[Fisher Investments (“FI”) generally evaluates and integrates Sustainability Risks and environmental, social and governance (“ESG”) factors at multiple stages throughout the investment process. “Sustainability Risk” is defined as an environmental, social or governance event or condition that, if it occurs, could cause a negative material impact on the value of the investment.
Top-Down Investment Approach
Sustainability Risks and ESG factors are among the many drivers considered by FI’s Capital Markets Analysts and FI’s IPC when developing country, sector and thematic preferences. Environmental regulation, social policy, economic and market reforms, labor, and human rights are among ESG factors assessed when determining country and sector/industry allocations and shaping an initial prospect list of portfolio positions.
FI’s IPC, with the assistance of FI’s Securities and Capital Markets Analysts, determines the materiality of the ESG considerations based on the exposure among publically-traded companies in these categories. Higher materiality could imply larger ESG-related risks or opportunities, and may influence sector and country weight preferences as well as individual stock selection. The investment strategy and positioning reflects FI’s outlook over a 12-18 month horizon.
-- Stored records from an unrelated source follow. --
-- ==== Sys2Proof/Laws/State.lean ====
section
/-! SUPPORT. One lemma per field per update of CoreState and of Bank, and of the two parts of State, so that no later proof unfolds a record update. -/

namespace Sys2Proof.Machine

@[simp] theorem CoreState.setReg_shadow (s : CoreState) (r : Reg8) (v : Byte) : (s.setReg r v).shadow = s.shadow := rfl
@[simp] theorem CoreState.setReg_ix (s : CoreState) (r : Reg8) (v : Byte) : (s.setReg r v).ix = s.ix := rfl
@[simp] theorem CoreState.setReg_iy (s : CoreState) (r : Reg8) (v : Byte) : (s.setReg r v).iy = s.iy := rfl
@[simp] theorem CoreState.setReg_sp (s : CoreState) (r : Reg8) (v : Byte) : (s.setReg r v).sp = s.sp := rfl
@[simp] theorem CoreState.setReg_pc (s : CoreState) (r : Reg8) (v : Byte) : (s.setReg r v).pc = s.pc := rfl
@[simp] theorem CoreState.setReg_pfx (s : CoreState) (r : Reg8) (v : Byte) : (s.setReg r v).pfx = s.pfx := rfl
@[simp] theorem CoreState.setReg_intState (s : CoreState) (r : Reg8) (v : Byte) : (s.setReg r v).intState = s.intState := rfl
@[simp] theorem CoreState.setReg_cyc (s : CoreState) (r : Reg8) (v : Byte) : (s.setReg r v).cyc = s.cyc := rfl

@[simp] theorem CoreState.setFlags_shadow (s : CoreState) (v : Byte) : (s.setFlags v).shadow = s.shadow := rfl
@[simp] theorem CoreState.setFlags_ix (s : CoreState) (v : Byte) : (s.setFlags v).ix = s.ix := rfl
@[simp] theorem CoreState.setFlags_iy (s : CoreState) (v : Byte) : (s.setFlags v).iy = s.iy := rfl
@[simp] theorem CoreState.setFlags_sp (s : CoreState) (v : Byte) : (s.setFlags v).sp = s.sp := rfl
@[simp] theorem CoreState.setFlags_pc (s : CoreState) (v : Byte) : (s.setFlags v).pc = s.pc := rfl
@[simp] theorem CoreState.setFlags_pfx (s : CoreState) (v : Byte) : (s.setFlags v).pfx = s.pfx := rfl
@[simp] theorem CoreState.setFlags_intState (s : CoreState) (v : Byte) : (s.setFlags v).intState = s.intState := rfl
@[simp] theorem CoreState.setFlags_cyc (s : CoreState) (v : Byte) : (s.setFlags v).cyc = s.cyc := rfl

@[simp] theorem CoreState.save_shadow (s : CoreState) (r : Option Reg8) (v : Byte) : (s.save r v).shadow = s.shadow := by cases r <;> rfl
@[simp] theorem CoreState.save_ix (s : CoreState) (r : Option Reg8) (v : Byte) : (s.save r v).ix = s.ix := by cases r <;> rfl
@[simp] theorem CoreState.save_iy (s : CoreState) (r : Option Reg8) (v : Byte) : (s.save r v).iy = s.iy := by cases r <;> rfl
@[simp] theorem CoreState.save_sp (s : CoreState) (r : Option Reg8) (v : Byte) : (s.save r v).sp = s.sp := by cases r <;> rfl
@[simp] theorem CoreState.save_pc (s : CoreState) (r : Option Reg8) (v : Byte) : (s.save r v).pc = s.pc := by cases r <;> rfl
@[simp] theorem CoreState.save_pfx (s : CoreState) (r : Option Reg8) (v : Byte) : (s.save r v).pfx = s.pfx := by cases r <;> rfl
@[simp] theorem CoreState.save_intState (s : CoreState) (r : Option Reg8) (v : Byte) : (s.save r v).intState = s.intState := by cases r <;> rfl
@[simp] theorem CoreState.save_cyc (s : CoreState) (r : Option Reg8) (v : Byte) : (s.save r v).cyc = s.cyc := by cases r <;> rfl

@[simp] theorem CoreState.writeFlags_shadow (s : CoreState) (f : Option Byte) : (s.writeFlags f).shadow = s.shadow := by cases f <;> rfl
@[simp] theorem CoreState.writeFlags_ix (s : CoreState) (f : Option Byte) : (s.writeFlags f).ix = s.ix := by cases f <;> rfl
@[simp] theorem CoreState.writeFlags_iy (s : CoreState) (f : Option Byte) : (s.writeFlags f).iy = s.iy := by cases f <;> rfl
@[simp] theorem CoreState.writeFlags_sp (s : CoreState) (f : Option Byte) : (s.writeFlags f).sp = s.sp := by cases f <;> rfl
@[simp] theorem CoreState.writeFlags_pc (s : CoreState) (f : Option Byte) : (s.writeFlags f).pc = s.pc := by cases f <;> rfl
@[simp] theorem CoreState.writeFlags_pfx (s : CoreState) (f : Option Byte) : (s.writeFlags f).pfx = s.pfx := by cases f <;> rfl
@[simp] theorem CoreState.writeFlags_intState (s : CoreState) (f : Option Byte) : (s.writeFlags f).intState = s.intState := by cases f <;> rfl
@[simp] theorem CoreState.writeFlags_cyc (s : CoreState) (f : Option Byte) : (s.writeFlags f).cyc = s.cyc := by cases f <;> rfl

@[simp] theorem CoreState.enter_regs (s : CoreState) (x : Index) : (s.enter x).regs = s.regs := rfl
@[simp] theorem CoreState.enter_shadow (s : CoreState) (x : Index) : (s.enter x).shadow = s.shadow := rfl
@[simp] theorem CoreState.enter_ix (s : CoreState) (x : Index) : (s.enter x).ix = s.ix := rfl
@[simp] theorem CoreState.enter_iy (s : CoreState) (x : Index) : (s.enter x).iy = s.iy := rfl
@[simp] theorem CoreState.enter_sp (s : CoreState) (x : Index) : (s.enter x).sp = s.sp := rfl
@[simp] theorem CoreState.enter_pc (s : CoreState) (x : Index) : (s.enter x).pc = s.pc := rfl
@[simp] theorem CoreState.enter_intState (s : CoreState) (x : Index) : (s.enter x).intState = s.intState := rfl
@[simp] theorem CoreState.enter_cyc (s : CoreState) (x : Index) : (s.enter x).cyc = s.cyc := rfl

@[simp] theorem CoreState.complete_regs (s : CoreState) (n : Nat) : (s.complete n).regs = s.regs := rfl
@[simp] theorem CoreState.complete_shadow (s : CoreState) (n : Nat) : (s.complete n).shadow = s.shadow := rfl
@[simp] theorem CoreState.complete_ix (s : CoreState) (n : Nat) : (s.complete n).ix = s.ix := rfl
@[simp] theorem CoreState.complete_iy (s : CoreState) (n : Nat) : (s.complete n).iy = s.iy := rfl
@[simp] theorem CoreState.complete_sp (s : CoreState) (n : Nat) : (s.complete n).sp = s.sp := rfl
@[simp] theorem CoreState.complete_pc (s : CoreState) (n : Nat) : (s.complete n).pc = s.pc := rfl
@[simp] theorem CoreState.complete_intState (s : CoreState) (n : Nat) : (s.complete n).intState = s.intState := rfl

@[simp] theorem CoreState.setReg_regs (s : CoreState) (r : Reg8) (v : Byte) : (s.setReg r v).regs = s.regs.set r v := rfl
@[simp] theorem CoreState.setFlags_regs (s : CoreState) (v : Byte) : (s.setFlags v).regs = { s.regs with f := v } := rfl
@[simp] theorem CoreState.enter_pfx (s : CoreState) (x : Index) : (s.enter x).pfx = x.marker := rfl
@[simp] theorem CoreState.complete_pfx (s : CoreState) (n : Nat) : (s.complete n).pfx = .none := rfl
@[simp] theorem CoreState.complete_cyc (s : CoreState) (n : Nat) : (s.complete n).cyc = s.cyc + n := rfl
@[simp] theorem CoreState.save_none (s : CoreState) (v : Byte) : s.save none v = s := rfl
@[simp] theorem CoreState.save_some (s : CoreState) (r : Reg8) (v : Byte) : s.save (some r) v = s.setReg r v := rfl
@[simp] theorem CoreState.writeFlags_none (s : CoreState) : s.writeFlags none = s := rfl
@[simp] theorem CoreState.writeFlags_some (s : CoreState) (v : Byte) : s.writeFlags (some v) = s.setFlags v := rfl

/-! ### Registers and flags of a bank -/

@[simp] theorem Bank.get_set_same (k : Bank) (r : Reg8) (v : Byte) : (k.set r v).get r = v := by cases r <;> rfl

theorem Bank.get_set_other (k : Bank) {q r : Reg8} (v : Byte) (h : q ≠ r) : (k.set r v).get q = k.get q := by
  cases q <;> cases r <;> first | rfl | exact absurd rfl h

@[simp] theorem Bank.set_f (k : Bank) (r : Reg8) (v : Byte) : (k.set r v).f = k.f := by cases r <;> rfl

@[simp] theorem Bank.get_withF (k : Bank) (r : Reg8) (v : Byte) : ({ k with f := v } : Bank).get r = k.get r := by
  cases r <;> rfl

@[simp] theorem CoreState.setFlags_flags (s : CoreState) (v : Byte) : (s.setFlags v).flags = v := rfl
@[simp] theorem CoreState.setFlags_reg (s : CoreState) (v : Byte) (q : Reg8) : (s.setFlags v).reg q = s.reg q := by
  simp [CoreState.reg]
@[simp] theorem CoreState.setReg_flags (s : CoreState) (r : Reg8) (v : Byte) : (s.setReg r v).flags = s.flags := by
  simp [CoreState.flags]
@[simp] theorem CoreState.setReg_reg_same (s : CoreState) (r : Reg8) (v : Byte) : (s.setReg r v).reg r = v := by
  simp [CoreState.reg]
theorem CoreState.setReg_reg_other (s : CoreState) {q r : Reg8} (v : Byte) (h : q ≠ r) :
    (s.setReg r v).reg q = s.reg q := by
  simp [CoreState.reg, Bank.get_set_other _ _ h]
@[simp] theorem CoreState.save_flags (s : CoreState) (r : Option Reg8) (v : Byte) : (s.save r v).flags = s.flags := by
  cases r <;> simp
theorem CoreState.save_reg_other (s : CoreState) {q : Reg8} {r : Option Reg8} (v : Byte) (h : r ≠ some q) :
    (s.save r v).reg q = s.reg q := by
  cases r with
  | none => rfl
  | some r => exact s.setReg_reg_other v (fun e => h (by rw [e]))
@[simp] theorem CoreState.writeFlags_reg (s : CoreState) (f : Option Byte) (q : Reg8) : (s.writeFlags f).reg q = s.reg q := by
  cases f <;> simp
theorem CoreState.writeFlags_flags (s : CoreState) (f : Option Byte) : (s.writeFlags f).flags = f.getD s.flags := by
  cases f <;> rfl
@[simp] theorem CoreState.enter_flags (s : CoreState) (x : Index) : (s.enter x).flags = s.flags := rfl
@[simp] theorem CoreState.enter_reg (s : CoreState) (x : Index) (q : Reg8) : (s.enter x).reg q = s.reg q := rfl
@[simp] theorem CoreState.complete_flags (s : CoreState) (n : Nat) : (s.complete n).flags = s.flags := rfl
@[simp] theorem CoreState.complete_reg (s : CoreState) (n : Nat) (q : Reg8) : (s.complete n).reg q = s.reg q := rfl

/-- The marker selects the index register of the instruction (R7, R113). -/
@[simp] theorem CoreState.enter_xy (s : CoreState) (x : Index) : (s.enter x).xy = s.index x := by cases x <;> rfl

@[simp] theorem CoreState.enter_ea (s : CoreState) (x : Index) (d : Byte) :
    (s.enter x).ea d = resolveIndexed (s.index x) d := by simp [CoreState.ea]

/-! ### The two parts of a state -/

@[simp] theorem State.split_fst (s : State) : s.split.1 = s.toCoreState := rfl
@[simp] theorem State.split_snd (s : State) : s.split.2 = s.bus := rfl
@[simp] theorem State.join_toCoreState (p : CoreState × Bus) : (State.join p).toCoreState = p.1 := rfl
@[simp] theorem State.join_bus (p : CoreState × Bus) : (State.join p).bus = p.2 := rfl
@[simp] theorem State.join_split (s : State) : State.join s.split = s := rfl
@[simp] theorem State.split_join (p : CoreState × Bus) : (State.join p).split = p := rfl

/-! ### Outcomes -/

@[simp] theorem mapNext_next {σ τ : Type} (f : σ → τ) (s : σ) : mapNext f (.next s) = .next (f s) := rfl
@[simp] theorem mapNext_fault {σ τ : Type} (f : σ → τ) (e : Fault) : mapNext f (.fault e) = .fault e := rfl
@[simp] theorem mapNext_refused {σ τ : Type} (f : σ → τ) (r : Refusal) : mapNext f (.refused r) = .refused r := rfl
@[simp] theorem mapNext_busFailed {σ τ : Type} (f : σ → τ) (e : BusError) : mapNext f (busFailed e) = busFailed e := rfl

/-! ### Creation -/

@[simp] theorem State.create_pfx (i : Init) (b : Bus) : (State.create i b).pfx = .none := rfl
@[simp] theorem State.create_cyc (i : Init) (b : Bus) : (State.create i b).cyc = 0 := rfl
@[simp] theorem State.create_bus (i : Init) (b : Bus) : (State.create i b).bus = b := rfl

end Sys2Proof.Machine
end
Bottom-Up Investment Process
FI’s Securities Analysts perform fundamental research on prospective investments to identify securities with strategic attributes consistent with the firm’s top-down views and competitive advantages relative to their defined peer group. The fundamental research process involves reviewing and evaluating a comprehensive set of qualitative and quantitative data, including ESG factors, prior to purchasing a security. Factors considered in portfolios include, but are not limited to: shareholder concentration, corporate stewardship, environmental opportunities & liabilities, and human or labor rights controversies. FI would choose not to invest in companies when, in its opinion, security level issues: (i) violate a client mandated ESG policy or (ii) present an inordinate risk to a company’s operational or financial performance or (iii) appear to present undue headline risk to share price performance.